* [Your task]:
Reproduce the section of the listing that begins at the line containing "HBM4 (12, Table" and finishes at the line containing "decide (u < 8)))". Include both end lines and nothing beyond them.

* [Exercise material]:

-- ==== Sys2Proof/Machine/GwMem.lean ====
section
/-! DEFINITION. Rows 200 to 211: the commands for memory, tables, channels and cards (16, Table 16.7, R445 to R450, R603; 12 R309,
R312 to R318, R332, R333; 13 R339, R343, R344, R356 to R359). -/

namespace Sys2Proof.Machine

/-! Claims (16 R445, R603). -/

/-- The step of a range by region: 16 MiB, 32 MiB (16 MiB on the SV6-M4), or 2 MiB (16 R603). -/
def claimStep (s : State) (a : Nat) : Option Nat :=
  match a / 2 ^ 44 with
  | 1 => some (8 * 2 ^ 21)
  | 3 => some (nDdr s * 2 ^ 21)
  | 2 | 4 => some (2 ^ 21)
  | _ => none

/-- The stack or channel of a local form; 0 for the interleaved ones. -/
def localUnit (a : Nat) : Nat :=
  match a / 2 ^ 44 with
  | 2 => a % 2 ^ 44 / 2 ^ 36
  | 4 => a % 2 ^ 44 / 2 ^ 37
  | _ => 0

/-- A range that MEM_CLAIM, MEM_RELEASE and PAGE_FREE take (16 R603). -/
def rangeLegal (s : State) (a n : Nat) : Bool :=
  match claimStep s a with
  | none => false
  | some k => decide (0 < n) && a % k == 0 && n % k == 0 && a / 2 ^ 44 == (a + n - 1) / 2 ^ 44
      && localUnit a == localUnit (a + n - 1) && place s a != .unmapped && place s (a + n - 1) != .unmapped

/-- A range that names a channel which is not fitted (00 R7). -/
def rangeAbsent (s : State) (a : Nat) : Bool := a / 2 ^ 44 == 4 && decide (nDdr s ≤ localUnit a)

/-- Pages claimed join the drain that runs on their channel (12 R332). -/
def joinDrains (ks : List Nat) (s : State) : State :=
  each ks (fun k s =>
    let u := (pageEnt s k).unit
    if (s.memUnit u).st = .draining then s.modMemUnit u (fun x => { x with moving := addNew x.moving k }) else s) s

/-- Claims pages. -/
def claimPages (ks : List Nat) (s : State) : State :=
  joinDrains ks (s.modMem (fun m => { m with claimed := m.claimed ++ ks.filter (fun k => !m.claimed.contains k) }))

/-- MEM_CLAIM (16 R603, Table 16.7). -/
def execMemClaim (h : CmdHdr) (base len : Nat) (s : State) : Res :=
  gwCommand (.memClaim h base len) h 0x0401 false 0 objDevice (fun s =>
    if rangeLegal s base len = false then .now .cmdIllegal [] [] s
    else if rangeAbsent s base then .now .unitAbsent [] [] s
    else
      let ks := pagesOfRange s base len
      if ks.any (fun k => s.mem.claimed.contains k || (pageEnt s k).st == .borrowed) then .now .unitBusy [] [] s
      else if ks.any (fun k => (pageEnt s k).st == .lost) then .now .dataLost [] [] s
      else .now .ok [] [] (claimPages ks s)) s

/-- Extents that a table uses beside the pages Gwynpin claimed for it. -/
def tableExtents (s : State) (t : Table) : List (Nat × Nat) :=
  let rows := if t.rowBase = 0 then [] else [(t.rowBase, t.nrows * t.rowBytes)]
  let keys := if t.type = .keyed then [(t.keyBase, 8 * t.nrows)] else []
  let part := if t.part = 0 then [] else [partExtent t]
  let kv := if t.type = .kv then (t.mapBase, 8 * t.nrows) :: (List.range t.nrows).map (fun x => (leNat (memRead s (t.mapBase + 8 * x) 8), t.bsize)) else []
  rows ++ keys ++ part ++ kv

/-- Extents in use by windows, rings, loaded programs, tables and Witness rings (16 R445). -/
def usedExtents (s : State) : List (Nat × Nat) :=
  (s.fab.windows.filter (·.2.isOpen)).map (fun w => (w.2.base, w.2.length))
    ++ s.rings.rings.flatMap (fun p => (p.2.rqBase, 64 * p.2.size) :: (if p.2.cqChan.isNone then [(p.2.cqBase, 64 * p.2.size)] else []))
    ++ s.rows.flatMap (fun w => w.progs.map (fun p => (p.src, p.len)))
    ++ s.fetch.tables.flatMap (fun t => tableExtents s t.2)
    ++ (s.wit.rings.filter (fun g => g.st != .closed || !g.buf.isEmpty)).map (fun g => (g.base, g.len))

/-- Pages in use. -/
def usedPages (s : State) : List Nat :=
  (usedExtents s).flatMap (fun g => pagesOf s g.1 g.2) ++ s.fetch.tables.flatMap (fun t => t.2.mapPages ++ t.2.partPages)

/-- MEM_RELEASE (16 R445, R603). -/
def execMemRelease (h : CmdHdr) (base len : Nat) (s : State) : Res :=
  gwCommand (.memRelease h base len) h 0x0402 false 0 objDevice (fun s =>
    if rangeLegal s base len = false then .now .cmdIllegal [] [] s
    else if rangeAbsent s base then .now .unitAbsent [] [] s
    else
      let ks := pagesOfRange s base len
      let used := usedPages s
      if ks.any (fun k => !s.mem.claimed.contains k) then .now .memUnclaimed [] [] s
      else if ks.any used.contains then .now .unitBusy [] [] s
      else .now .ok [] [] (s.modMem (fun m => { m with claimed := m.claimed.filter (fun k => !ks.contains k) }))) s

/-- Frees LOST pages one after another; none where a good page is wanting. -/
def freeAll : List Nat → State → Option State
  | [], s => some s
  | k :: t, s => match freeLost k s with
    | some s => freeAll t s
    | none => none

/-- PAGE_FREE (12 R309): every LOST page in range becomes a good page of zeros, or nothing is freed. -/
def execPageFree (h : CmdHdr) (base len : Nat) (s : State) : Res :=
  gwCommand (.pageFree h base len) h 0x0403 false 0 objDevice (fun s =>
    if rangeLegal s base len = false then .now .cmdIllegal [] [] s
    else if rangeAbsent s base then .now .unitAbsent [] [] s
    else
      let ks := (pagesOfRange s base len).filter (fun k => (pageEnt s k).st == .lost)
      if ks.any (fun k => decide (k / 65536 < 8) && (s.memUnit (k / 65536)).st == .failed) then .now .unitRetired [] [] s
      else match freeAll ks s with
        | some t => .now .ok [] [] t
        | none => .now .capacityShort [] [] s) s

/-! Tables (12 R312, Table 12.4; 16 R449). -/

def homeOf (n : Nat) : HomeTier := if n = 0 then .hbm else if n = 1 then .ddr else .flash
def typeOf (n : Nat) : TableType := if n = 0 then .direct else if n = 1 then .shared else if n = 2 then .keyed else .kv

/-- Bytes of a stored row (06 R158). -/
def storedBytes (dim fmt : Nat) : Nat := (4 + dim / 32 + (if fmt = 6 then dim else dim / 2) + 7) / 8 * 8

/-- The descriptor that TABLE_CREATE's arguments give. -/
def tableArgs (bridge home type hash seed nrows dim fmt fill part rowBase keyBase partBase bsize mapBase : Nat) : Table :=
  { bridge := bridge, home := homeOf home, type := typeOf type, hash := hash, seed := seed, nrows := nrows, dim := dim, fmt := fmt
    rowBytes := if type = 3 then 0 else storedBytes dim fmt, part := part, fill := fill, rowBase := rowBase, keyBase := keyBase
    partBase := partBase, bsize := bsize, mapBase := mapBase }

/-- The fields that Table 12.4 allows for each TYPE, and R449's zeros. -/
def tableLegal (t : Table) (mapInit : Nat) : Bool :=
  let kv := t.type == .kv
  let hashed := t.type == .shared || t.type == .keyed
  decide (t.bridge ≤ 1) && decide (t.fill ≤ 2) && decide (t.seed < 2 ^ 64)
    && (if hashed then decide (t.hash ≤ 2) else t.hash == 0xFF && t.seed == 0)
    && decide (1 ≤ t.nrows) && decide (t.nrows ≤ if t.hash = 2 then 2 ^ 32 else 2 ^ 40) && (t.type != .keyed || t.nrows % 4 == 0)
    && (if kv then t.dim == 0 && t.fmt == 0 && t.home != .flash
        else t.dim % 32 == 0 && decide (32 ≤ t.dim) && decide (t.dim ≤ 2048) && (t.fmt == 5 || t.fmt == 6))
    && decide (t.part ≤ 2 ^ 20) && (if t.part = 0 then t.partBase == 0 else !kv && t.home != .hbm && t.partBase / 2 ^ 44 == 1)
    && (t.type == .keyed || t.keyBase == 0) && (!(t.home == .flash || kv) || t.rowBase == 0)
    && (if kv then [4096, 8192, 16384, 32768, 65536].contains t.bsize else t.bsize == 0 && t.mapBase == 0 && mapInit == 0)

/-- An extent whose every page lies on units that a test accepts. -/
def extentOn (s : State) (g : Nat × Nat) (p : Nat → Bool) : Bool :=
  place s g.1 != .unmapped && place s (g.1 + g.2 - 1) != .unmapped && (pagesOf s g.1 g.2).all (fun k => p (k / 65536))

/-- Rows lie in the home tier, DDR5 rows on the serving bridge's channels; the partition and the block map in HBM4 (12, Table
12.4; 16 R449). -/
def tablePlaced (s : State) (t : Table) : Bool :=
  (match t.type, t.home with
    | .kv, _ => extentOn s (t.mapBase, 8 * t.nrows) (fun u => decide (u < 8))
    | _, .hbm => extentOn s (t.rowBase, t.nrows * t.rowBytes) (fun u => decide (u < 8))
    | _, .ddr => extentOn s (t.rowBase, t.nrows * t.rowBytes) (fun u => decide (8 ≤ u) && (u - 8) / 8 == t.bridge)
    | _, .flash => true)
    && (t.part == 0 || extentOn s (partExtent t) (fun u => decide (u < 8)))

/-- Extents that must be claimed: rows, keys, block map, and the initial map where it lies in regions 0x1 to 0x4 (16 R445). -/
def createClaims (t : Table) (mapInit : Nat) : List (Nat × Nat) :=
  (if t.rowBase = 0 then [] else [(t.rowBase, t.nrows * t.rowBytes)]) ++ (if t.type = .keyed then [(t.keyBase, 8 * t.nrows)] else [])
    ++ (if t.type = .kv then (t.mapBase, 8 * t.nrows) :: (if mapInit / 2 ^ 44 = 0 then [] else [(mapInit, 8 * t.nrows)]) else [])

/-- Free DDR5 logical pages of a bridge that a working map can take (13 R338): the lowest ones. -/
def mapRoom (s : State) (b n : Nat) : List Nat :=
  (List.range 8).foldl (fun l i =>
    let u := 8 + 8 * b + i
    if n ≤ l.length ∨ ((s.memUnit u).st ≠ .inService ∧ (s.memUnit u).st ≠ .degraded) then l
    else l ++ (((List.range 60000).map (65536 * u + ·)).filter (fun k => !s.mem.claimed.contains k && (pageEnt s k).st == .mapped)).take (n - l.length)) []

/-- Pages of a flash table's working map: 8 bytes a row group (13 R338). -/
def mapNeed (t : Table) : Nat := if t.home = .flash then (8 * tableGroups t + 2 ^ 21 - 1) / 2 ^ 21 else 0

* [Answer to this task]:
/-- Rows lie in the home tier, DDR5 rows on the serving bridge's channels; the partition and the block map in HBM4 (12, Table
12.4; 16 R449). -/
def tablePlaced (s : State) (t : Table) : Bool :=
  (match t.type, t.home with
    | .kv, _ => extentOn s (t.mapBase, 8 * t.nrows) (fun u => decide (u < 8))
    | _, .hbm => extentOn s (t.rowBase, t.nrows * t.rowBytes) (fun u => decide (u < 8))
    | _, .ddr => extentOn s (t.rowBase, t.nrows * t.rowBytes) (fun u => decide (8 ≤ u) && (u - 8) / 8 == t.bridge)
    | _, .flash => true)
    && (t.part == 0 || extentOn s (partExtent t) (fun u => decide (u < 8)))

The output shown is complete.